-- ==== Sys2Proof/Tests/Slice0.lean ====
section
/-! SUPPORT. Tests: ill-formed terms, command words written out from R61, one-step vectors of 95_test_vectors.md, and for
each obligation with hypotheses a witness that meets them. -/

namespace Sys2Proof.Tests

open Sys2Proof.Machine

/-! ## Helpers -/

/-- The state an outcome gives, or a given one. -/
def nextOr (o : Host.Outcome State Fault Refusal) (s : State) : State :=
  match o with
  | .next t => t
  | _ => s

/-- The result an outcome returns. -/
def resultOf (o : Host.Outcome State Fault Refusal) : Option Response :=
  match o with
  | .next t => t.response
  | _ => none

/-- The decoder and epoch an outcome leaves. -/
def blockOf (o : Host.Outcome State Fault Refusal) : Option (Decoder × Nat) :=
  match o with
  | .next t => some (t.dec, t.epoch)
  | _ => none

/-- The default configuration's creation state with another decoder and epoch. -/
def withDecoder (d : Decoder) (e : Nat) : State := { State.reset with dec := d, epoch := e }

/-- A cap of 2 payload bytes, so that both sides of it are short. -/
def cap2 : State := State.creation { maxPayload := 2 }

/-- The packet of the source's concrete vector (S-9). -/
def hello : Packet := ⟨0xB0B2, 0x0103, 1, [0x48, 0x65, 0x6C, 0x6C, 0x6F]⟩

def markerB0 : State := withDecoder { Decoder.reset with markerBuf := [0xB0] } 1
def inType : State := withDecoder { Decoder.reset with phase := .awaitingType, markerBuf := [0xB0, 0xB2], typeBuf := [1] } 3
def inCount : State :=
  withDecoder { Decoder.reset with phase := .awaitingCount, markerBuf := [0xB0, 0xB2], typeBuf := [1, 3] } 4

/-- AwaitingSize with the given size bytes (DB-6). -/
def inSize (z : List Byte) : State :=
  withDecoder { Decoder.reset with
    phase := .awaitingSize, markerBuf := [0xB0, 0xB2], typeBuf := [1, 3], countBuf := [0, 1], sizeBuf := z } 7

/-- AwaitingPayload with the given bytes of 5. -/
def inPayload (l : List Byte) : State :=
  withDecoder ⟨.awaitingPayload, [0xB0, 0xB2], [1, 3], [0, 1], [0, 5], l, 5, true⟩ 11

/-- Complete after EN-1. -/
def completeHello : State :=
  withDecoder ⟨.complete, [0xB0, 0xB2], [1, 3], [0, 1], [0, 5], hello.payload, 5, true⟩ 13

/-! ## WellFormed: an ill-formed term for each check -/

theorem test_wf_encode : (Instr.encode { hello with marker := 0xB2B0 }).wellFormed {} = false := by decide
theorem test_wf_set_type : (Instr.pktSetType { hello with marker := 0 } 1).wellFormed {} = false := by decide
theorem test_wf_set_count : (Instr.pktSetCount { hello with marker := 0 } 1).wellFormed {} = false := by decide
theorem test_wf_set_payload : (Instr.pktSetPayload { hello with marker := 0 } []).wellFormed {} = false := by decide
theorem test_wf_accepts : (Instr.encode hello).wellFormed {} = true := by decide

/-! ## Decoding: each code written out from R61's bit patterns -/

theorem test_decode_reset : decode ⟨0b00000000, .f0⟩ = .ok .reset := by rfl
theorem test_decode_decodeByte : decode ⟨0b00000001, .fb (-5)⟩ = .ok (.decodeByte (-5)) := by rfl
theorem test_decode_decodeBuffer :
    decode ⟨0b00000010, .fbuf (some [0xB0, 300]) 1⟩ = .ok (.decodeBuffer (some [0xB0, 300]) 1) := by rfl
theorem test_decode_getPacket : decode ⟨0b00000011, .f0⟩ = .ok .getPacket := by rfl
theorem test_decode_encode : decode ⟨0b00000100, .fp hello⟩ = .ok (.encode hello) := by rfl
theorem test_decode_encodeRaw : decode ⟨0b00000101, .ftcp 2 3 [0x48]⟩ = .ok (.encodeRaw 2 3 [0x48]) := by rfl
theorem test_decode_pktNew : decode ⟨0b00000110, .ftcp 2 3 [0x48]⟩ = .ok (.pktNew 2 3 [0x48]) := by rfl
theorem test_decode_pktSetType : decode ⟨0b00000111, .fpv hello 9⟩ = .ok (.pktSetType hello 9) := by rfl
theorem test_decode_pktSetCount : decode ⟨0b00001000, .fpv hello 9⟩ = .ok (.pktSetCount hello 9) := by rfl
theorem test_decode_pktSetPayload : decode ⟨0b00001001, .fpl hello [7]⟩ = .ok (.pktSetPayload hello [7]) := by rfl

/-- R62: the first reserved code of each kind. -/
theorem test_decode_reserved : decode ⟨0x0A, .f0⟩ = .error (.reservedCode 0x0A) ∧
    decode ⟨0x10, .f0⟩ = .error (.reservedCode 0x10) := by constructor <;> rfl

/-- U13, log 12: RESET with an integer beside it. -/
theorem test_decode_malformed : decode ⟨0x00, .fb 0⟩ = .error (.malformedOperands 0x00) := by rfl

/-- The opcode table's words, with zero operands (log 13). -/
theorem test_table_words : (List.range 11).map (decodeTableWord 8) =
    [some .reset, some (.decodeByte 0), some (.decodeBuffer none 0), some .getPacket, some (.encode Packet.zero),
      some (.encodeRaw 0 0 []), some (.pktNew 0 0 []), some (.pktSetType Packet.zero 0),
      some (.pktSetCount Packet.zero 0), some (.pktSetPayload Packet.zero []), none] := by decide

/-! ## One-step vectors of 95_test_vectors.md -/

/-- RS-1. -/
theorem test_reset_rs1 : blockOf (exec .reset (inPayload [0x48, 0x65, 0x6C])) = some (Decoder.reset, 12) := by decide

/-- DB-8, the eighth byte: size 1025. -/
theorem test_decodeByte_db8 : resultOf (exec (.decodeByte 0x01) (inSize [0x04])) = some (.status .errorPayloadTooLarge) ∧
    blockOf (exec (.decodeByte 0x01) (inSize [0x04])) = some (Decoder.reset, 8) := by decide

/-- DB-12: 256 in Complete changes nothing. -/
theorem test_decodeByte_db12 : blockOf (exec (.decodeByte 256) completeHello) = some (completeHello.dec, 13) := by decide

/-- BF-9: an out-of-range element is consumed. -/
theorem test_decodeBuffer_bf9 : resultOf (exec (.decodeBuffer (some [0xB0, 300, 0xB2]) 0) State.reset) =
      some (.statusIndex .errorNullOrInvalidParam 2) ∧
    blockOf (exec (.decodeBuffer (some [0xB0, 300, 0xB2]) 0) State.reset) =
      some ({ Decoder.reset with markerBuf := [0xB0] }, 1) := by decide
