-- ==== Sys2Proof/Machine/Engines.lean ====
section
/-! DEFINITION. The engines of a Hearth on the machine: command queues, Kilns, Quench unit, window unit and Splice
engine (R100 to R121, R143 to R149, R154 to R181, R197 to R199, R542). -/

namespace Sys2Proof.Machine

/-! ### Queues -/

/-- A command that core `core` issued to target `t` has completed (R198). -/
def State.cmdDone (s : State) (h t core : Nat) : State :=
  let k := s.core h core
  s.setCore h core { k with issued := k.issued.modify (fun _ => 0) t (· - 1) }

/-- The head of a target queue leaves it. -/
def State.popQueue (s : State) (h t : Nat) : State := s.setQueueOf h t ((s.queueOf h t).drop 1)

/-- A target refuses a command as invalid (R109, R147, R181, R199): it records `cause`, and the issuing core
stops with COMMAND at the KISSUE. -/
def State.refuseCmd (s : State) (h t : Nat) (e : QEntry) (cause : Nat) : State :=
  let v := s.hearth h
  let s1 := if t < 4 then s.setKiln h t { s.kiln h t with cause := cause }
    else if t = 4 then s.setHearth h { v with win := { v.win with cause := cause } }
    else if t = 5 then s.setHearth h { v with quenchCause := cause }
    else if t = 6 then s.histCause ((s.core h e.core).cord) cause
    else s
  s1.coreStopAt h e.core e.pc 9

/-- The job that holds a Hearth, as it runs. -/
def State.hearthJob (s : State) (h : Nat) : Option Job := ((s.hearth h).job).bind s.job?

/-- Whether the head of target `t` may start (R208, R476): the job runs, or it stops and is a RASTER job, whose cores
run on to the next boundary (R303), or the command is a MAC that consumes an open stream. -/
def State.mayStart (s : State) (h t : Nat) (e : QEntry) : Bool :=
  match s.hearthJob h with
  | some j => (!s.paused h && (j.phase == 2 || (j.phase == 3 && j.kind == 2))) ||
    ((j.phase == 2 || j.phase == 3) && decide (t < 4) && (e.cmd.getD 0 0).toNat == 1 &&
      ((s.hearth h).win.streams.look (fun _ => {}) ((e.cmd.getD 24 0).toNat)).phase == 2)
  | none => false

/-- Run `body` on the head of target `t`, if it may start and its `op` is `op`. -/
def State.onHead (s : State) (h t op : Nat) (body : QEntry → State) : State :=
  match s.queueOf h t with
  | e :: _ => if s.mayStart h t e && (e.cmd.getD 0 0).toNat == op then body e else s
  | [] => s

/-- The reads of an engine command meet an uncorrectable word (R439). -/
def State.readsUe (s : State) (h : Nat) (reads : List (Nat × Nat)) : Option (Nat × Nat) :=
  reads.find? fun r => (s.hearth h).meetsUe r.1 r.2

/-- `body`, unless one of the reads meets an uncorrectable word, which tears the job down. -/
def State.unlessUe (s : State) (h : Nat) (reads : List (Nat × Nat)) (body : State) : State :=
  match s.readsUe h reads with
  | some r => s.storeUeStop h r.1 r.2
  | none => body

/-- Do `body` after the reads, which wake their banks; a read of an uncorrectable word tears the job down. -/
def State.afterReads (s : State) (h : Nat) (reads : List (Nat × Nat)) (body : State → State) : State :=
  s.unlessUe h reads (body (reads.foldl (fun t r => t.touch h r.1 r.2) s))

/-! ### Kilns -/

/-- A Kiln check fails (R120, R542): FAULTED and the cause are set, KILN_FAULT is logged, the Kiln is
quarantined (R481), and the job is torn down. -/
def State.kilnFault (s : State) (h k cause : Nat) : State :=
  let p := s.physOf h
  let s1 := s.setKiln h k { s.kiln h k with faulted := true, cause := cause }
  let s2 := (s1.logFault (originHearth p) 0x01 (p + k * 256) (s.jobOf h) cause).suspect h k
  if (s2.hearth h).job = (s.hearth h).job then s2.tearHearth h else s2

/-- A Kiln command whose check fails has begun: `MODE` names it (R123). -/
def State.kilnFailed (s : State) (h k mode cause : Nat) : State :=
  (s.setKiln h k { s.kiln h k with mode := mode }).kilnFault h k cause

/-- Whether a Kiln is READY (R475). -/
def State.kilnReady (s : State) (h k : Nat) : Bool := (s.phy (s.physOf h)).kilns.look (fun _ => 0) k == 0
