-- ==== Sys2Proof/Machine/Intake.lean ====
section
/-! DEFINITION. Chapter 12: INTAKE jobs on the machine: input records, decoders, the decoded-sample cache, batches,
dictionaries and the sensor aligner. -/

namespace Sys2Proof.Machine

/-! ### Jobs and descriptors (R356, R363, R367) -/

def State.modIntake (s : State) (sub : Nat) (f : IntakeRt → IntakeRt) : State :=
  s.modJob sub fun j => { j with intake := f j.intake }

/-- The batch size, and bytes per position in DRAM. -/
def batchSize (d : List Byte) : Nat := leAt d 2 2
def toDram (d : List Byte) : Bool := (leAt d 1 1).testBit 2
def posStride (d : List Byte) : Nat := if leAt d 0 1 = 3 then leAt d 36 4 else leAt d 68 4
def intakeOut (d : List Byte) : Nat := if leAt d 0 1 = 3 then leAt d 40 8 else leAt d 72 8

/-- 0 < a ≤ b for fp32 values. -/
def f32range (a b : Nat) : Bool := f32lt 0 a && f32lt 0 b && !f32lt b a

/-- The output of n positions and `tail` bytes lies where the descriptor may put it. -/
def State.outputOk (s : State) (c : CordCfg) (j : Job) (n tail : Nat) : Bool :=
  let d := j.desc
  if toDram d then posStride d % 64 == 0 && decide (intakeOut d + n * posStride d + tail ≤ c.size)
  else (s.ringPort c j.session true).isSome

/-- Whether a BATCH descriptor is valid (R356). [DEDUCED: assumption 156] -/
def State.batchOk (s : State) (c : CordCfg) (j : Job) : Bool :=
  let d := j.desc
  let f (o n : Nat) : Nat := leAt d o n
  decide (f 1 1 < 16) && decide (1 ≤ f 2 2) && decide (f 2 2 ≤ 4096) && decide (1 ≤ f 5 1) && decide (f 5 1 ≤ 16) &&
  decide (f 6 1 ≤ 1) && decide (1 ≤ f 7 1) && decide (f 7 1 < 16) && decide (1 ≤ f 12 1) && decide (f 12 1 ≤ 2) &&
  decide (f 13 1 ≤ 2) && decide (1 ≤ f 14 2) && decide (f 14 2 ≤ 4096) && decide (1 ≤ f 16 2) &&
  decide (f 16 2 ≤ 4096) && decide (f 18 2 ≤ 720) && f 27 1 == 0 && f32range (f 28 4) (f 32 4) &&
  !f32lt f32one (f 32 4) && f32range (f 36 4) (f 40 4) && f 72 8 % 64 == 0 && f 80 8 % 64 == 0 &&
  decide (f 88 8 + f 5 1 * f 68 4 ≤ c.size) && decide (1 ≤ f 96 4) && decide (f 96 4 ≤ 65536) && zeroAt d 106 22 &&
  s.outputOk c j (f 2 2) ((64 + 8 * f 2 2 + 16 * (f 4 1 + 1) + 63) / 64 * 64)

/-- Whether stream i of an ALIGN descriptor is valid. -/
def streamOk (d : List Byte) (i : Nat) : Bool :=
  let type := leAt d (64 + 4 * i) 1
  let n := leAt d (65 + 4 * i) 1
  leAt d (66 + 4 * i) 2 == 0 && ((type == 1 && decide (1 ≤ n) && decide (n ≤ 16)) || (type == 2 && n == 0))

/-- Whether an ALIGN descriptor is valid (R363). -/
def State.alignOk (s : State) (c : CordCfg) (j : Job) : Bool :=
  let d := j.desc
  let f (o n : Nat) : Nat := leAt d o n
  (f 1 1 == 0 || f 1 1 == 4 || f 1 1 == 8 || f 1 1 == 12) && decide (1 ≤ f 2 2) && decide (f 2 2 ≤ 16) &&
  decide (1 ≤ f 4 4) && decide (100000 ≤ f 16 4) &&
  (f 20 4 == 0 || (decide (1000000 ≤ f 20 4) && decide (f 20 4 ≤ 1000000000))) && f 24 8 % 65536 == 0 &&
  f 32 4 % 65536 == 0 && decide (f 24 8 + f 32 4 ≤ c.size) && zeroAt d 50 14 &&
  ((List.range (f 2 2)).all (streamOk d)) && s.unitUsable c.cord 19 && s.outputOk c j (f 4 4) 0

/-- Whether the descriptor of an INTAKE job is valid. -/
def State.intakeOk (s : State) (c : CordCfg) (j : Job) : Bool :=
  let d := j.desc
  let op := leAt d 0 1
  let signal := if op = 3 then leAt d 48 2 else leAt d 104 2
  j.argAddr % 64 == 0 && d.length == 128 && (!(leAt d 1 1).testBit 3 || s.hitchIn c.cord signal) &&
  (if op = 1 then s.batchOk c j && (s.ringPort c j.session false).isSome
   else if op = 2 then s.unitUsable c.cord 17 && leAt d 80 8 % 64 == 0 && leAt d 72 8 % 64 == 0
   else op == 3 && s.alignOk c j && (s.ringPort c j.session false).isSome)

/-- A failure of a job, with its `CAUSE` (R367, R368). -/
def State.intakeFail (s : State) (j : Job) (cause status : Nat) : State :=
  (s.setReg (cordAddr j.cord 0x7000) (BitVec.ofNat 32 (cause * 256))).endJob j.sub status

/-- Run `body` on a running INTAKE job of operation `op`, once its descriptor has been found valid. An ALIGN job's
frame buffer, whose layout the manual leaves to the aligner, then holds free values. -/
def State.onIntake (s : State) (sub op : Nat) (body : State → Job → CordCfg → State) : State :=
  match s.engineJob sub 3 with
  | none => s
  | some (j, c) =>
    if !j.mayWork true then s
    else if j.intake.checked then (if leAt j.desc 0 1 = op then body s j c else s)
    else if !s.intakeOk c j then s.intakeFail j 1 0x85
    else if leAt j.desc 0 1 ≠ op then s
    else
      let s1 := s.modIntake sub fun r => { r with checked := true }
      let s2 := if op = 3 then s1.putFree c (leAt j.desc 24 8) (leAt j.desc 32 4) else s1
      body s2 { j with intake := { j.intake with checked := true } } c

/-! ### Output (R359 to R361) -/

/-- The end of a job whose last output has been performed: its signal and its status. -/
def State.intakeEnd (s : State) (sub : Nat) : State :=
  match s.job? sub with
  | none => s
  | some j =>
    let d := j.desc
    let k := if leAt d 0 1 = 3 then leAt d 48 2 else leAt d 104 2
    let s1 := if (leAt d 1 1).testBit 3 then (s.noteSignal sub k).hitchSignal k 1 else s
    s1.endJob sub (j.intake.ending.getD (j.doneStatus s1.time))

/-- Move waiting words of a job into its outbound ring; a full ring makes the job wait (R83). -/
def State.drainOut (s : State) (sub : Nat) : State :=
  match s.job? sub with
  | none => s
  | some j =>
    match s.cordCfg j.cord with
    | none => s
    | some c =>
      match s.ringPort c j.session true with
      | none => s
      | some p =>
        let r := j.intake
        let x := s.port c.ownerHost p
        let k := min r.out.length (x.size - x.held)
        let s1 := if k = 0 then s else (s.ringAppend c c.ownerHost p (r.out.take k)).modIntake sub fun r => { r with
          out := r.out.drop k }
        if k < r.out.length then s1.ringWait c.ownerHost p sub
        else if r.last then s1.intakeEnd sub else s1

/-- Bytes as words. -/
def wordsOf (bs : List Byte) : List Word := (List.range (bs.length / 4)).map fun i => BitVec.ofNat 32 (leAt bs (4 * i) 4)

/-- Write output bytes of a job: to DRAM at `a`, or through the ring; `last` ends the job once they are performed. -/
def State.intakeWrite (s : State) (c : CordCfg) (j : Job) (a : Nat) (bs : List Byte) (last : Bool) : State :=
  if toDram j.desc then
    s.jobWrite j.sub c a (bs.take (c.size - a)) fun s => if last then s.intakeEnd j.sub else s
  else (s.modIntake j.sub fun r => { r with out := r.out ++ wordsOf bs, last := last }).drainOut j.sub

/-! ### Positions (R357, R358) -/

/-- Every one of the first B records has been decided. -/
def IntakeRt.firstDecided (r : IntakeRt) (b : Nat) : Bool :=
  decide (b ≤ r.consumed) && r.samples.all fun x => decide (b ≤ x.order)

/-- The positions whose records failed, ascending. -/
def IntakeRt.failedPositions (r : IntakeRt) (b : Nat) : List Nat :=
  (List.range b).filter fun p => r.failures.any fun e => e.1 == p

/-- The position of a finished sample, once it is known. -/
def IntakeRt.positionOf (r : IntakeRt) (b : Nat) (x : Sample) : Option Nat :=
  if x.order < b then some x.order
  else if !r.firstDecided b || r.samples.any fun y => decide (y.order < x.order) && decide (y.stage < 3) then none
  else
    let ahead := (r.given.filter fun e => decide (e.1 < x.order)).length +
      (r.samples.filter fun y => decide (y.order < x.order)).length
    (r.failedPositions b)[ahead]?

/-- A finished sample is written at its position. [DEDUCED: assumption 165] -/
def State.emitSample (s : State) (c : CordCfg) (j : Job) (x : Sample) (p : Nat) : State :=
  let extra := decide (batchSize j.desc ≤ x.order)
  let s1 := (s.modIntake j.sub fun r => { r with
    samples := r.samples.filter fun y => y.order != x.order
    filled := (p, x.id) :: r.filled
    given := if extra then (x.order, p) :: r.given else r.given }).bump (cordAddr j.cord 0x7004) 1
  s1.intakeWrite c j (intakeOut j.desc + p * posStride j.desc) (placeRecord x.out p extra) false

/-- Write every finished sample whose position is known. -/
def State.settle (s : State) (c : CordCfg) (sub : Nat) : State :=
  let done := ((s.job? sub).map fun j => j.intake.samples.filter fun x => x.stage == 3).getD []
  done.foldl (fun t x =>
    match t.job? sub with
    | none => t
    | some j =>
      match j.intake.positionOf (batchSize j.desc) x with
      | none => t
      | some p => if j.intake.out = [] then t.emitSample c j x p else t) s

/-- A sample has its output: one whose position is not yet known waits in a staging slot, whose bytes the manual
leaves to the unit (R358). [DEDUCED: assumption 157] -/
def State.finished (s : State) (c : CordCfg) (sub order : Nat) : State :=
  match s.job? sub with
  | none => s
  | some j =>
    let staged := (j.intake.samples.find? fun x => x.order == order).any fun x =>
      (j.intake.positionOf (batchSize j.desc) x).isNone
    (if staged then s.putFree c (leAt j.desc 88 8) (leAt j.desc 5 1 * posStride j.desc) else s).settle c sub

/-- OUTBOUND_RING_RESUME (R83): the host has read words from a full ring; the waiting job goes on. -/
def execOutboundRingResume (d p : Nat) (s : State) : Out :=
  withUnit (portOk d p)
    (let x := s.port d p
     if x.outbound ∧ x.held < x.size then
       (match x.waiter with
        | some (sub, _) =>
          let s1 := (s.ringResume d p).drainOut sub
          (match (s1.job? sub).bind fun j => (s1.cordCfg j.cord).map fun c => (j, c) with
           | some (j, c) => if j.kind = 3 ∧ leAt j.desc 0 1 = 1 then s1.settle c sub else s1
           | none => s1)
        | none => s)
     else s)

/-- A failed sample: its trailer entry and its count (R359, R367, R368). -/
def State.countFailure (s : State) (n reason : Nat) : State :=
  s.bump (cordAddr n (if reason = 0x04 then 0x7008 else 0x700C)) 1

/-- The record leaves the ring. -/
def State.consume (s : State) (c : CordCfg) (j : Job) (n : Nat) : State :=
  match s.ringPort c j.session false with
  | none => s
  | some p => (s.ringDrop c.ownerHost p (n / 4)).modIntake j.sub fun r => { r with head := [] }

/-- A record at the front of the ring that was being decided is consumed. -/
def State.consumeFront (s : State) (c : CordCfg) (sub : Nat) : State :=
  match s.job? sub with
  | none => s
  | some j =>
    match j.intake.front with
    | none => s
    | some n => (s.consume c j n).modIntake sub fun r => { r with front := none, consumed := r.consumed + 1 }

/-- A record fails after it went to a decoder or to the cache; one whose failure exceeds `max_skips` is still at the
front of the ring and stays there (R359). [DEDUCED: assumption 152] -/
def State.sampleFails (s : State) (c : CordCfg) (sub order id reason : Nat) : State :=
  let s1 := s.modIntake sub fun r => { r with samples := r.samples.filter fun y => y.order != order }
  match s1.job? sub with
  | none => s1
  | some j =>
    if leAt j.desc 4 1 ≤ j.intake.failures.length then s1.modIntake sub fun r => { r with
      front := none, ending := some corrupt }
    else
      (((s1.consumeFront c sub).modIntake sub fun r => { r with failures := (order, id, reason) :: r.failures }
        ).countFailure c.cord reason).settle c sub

:: Your task ::
Give back the listing exactly, please, from its first line to the line containing "def markerB0 : State", inclusive, and nothing past that line.

:: Response area ::
-- ==== Sys2Proof/Tests/Slice0.lean ====
section
/-! SUPPORT. Tests: ill-formed terms, command words written out from R61, one-step vectors of 95_test_vectors.md, and for
each obligation with hypotheses a witness that meets them. -/

namespace Sys2Proof.Tests

open Sys2Proof.Machine

/-! ## Helpers -/

/-- The state an outcome gives, or a given one. -/
def nextOr (o : Host.Outcome State Fault Refusal) (s : State) : State :=
  match o with
  | .next t => t
  | _ => s

/-- The result an outcome returns. -/
def resultOf (o : Host.Outcome State Fault Refusal) : Option Response :=
  match o with
  | .next t => t.response
  | _ => none

/-- The decoder and epoch an outcome leaves. -/
def blockOf (o : Host.Outcome State Fault Refusal) : Option (Decoder × Nat) :=
  match o with
  | .next t => some (t.dec, t.epoch)
  | _ => none

/-- The default configuration's creation state with another decoder and epoch. -/
def withDecoder (d : Decoder) (e : Nat) : State := { State.reset with dec := d, epoch := e }

/-- A cap of 2 payload bytes, so that both sides of it are short. -/
def cap2 : State := State.creation { maxPayload := 2 }

/-- The packet of the source's concrete vector (S-9). -/
def hello : Packet := ⟨0xB0B2, 0x0103, 1, [0x48, 0x65, 0x6C, 0x6C, 0x6F]⟩

def markerB0 : State := withDecoder { Decoder.reset with markerBuf := [0xB0] } 1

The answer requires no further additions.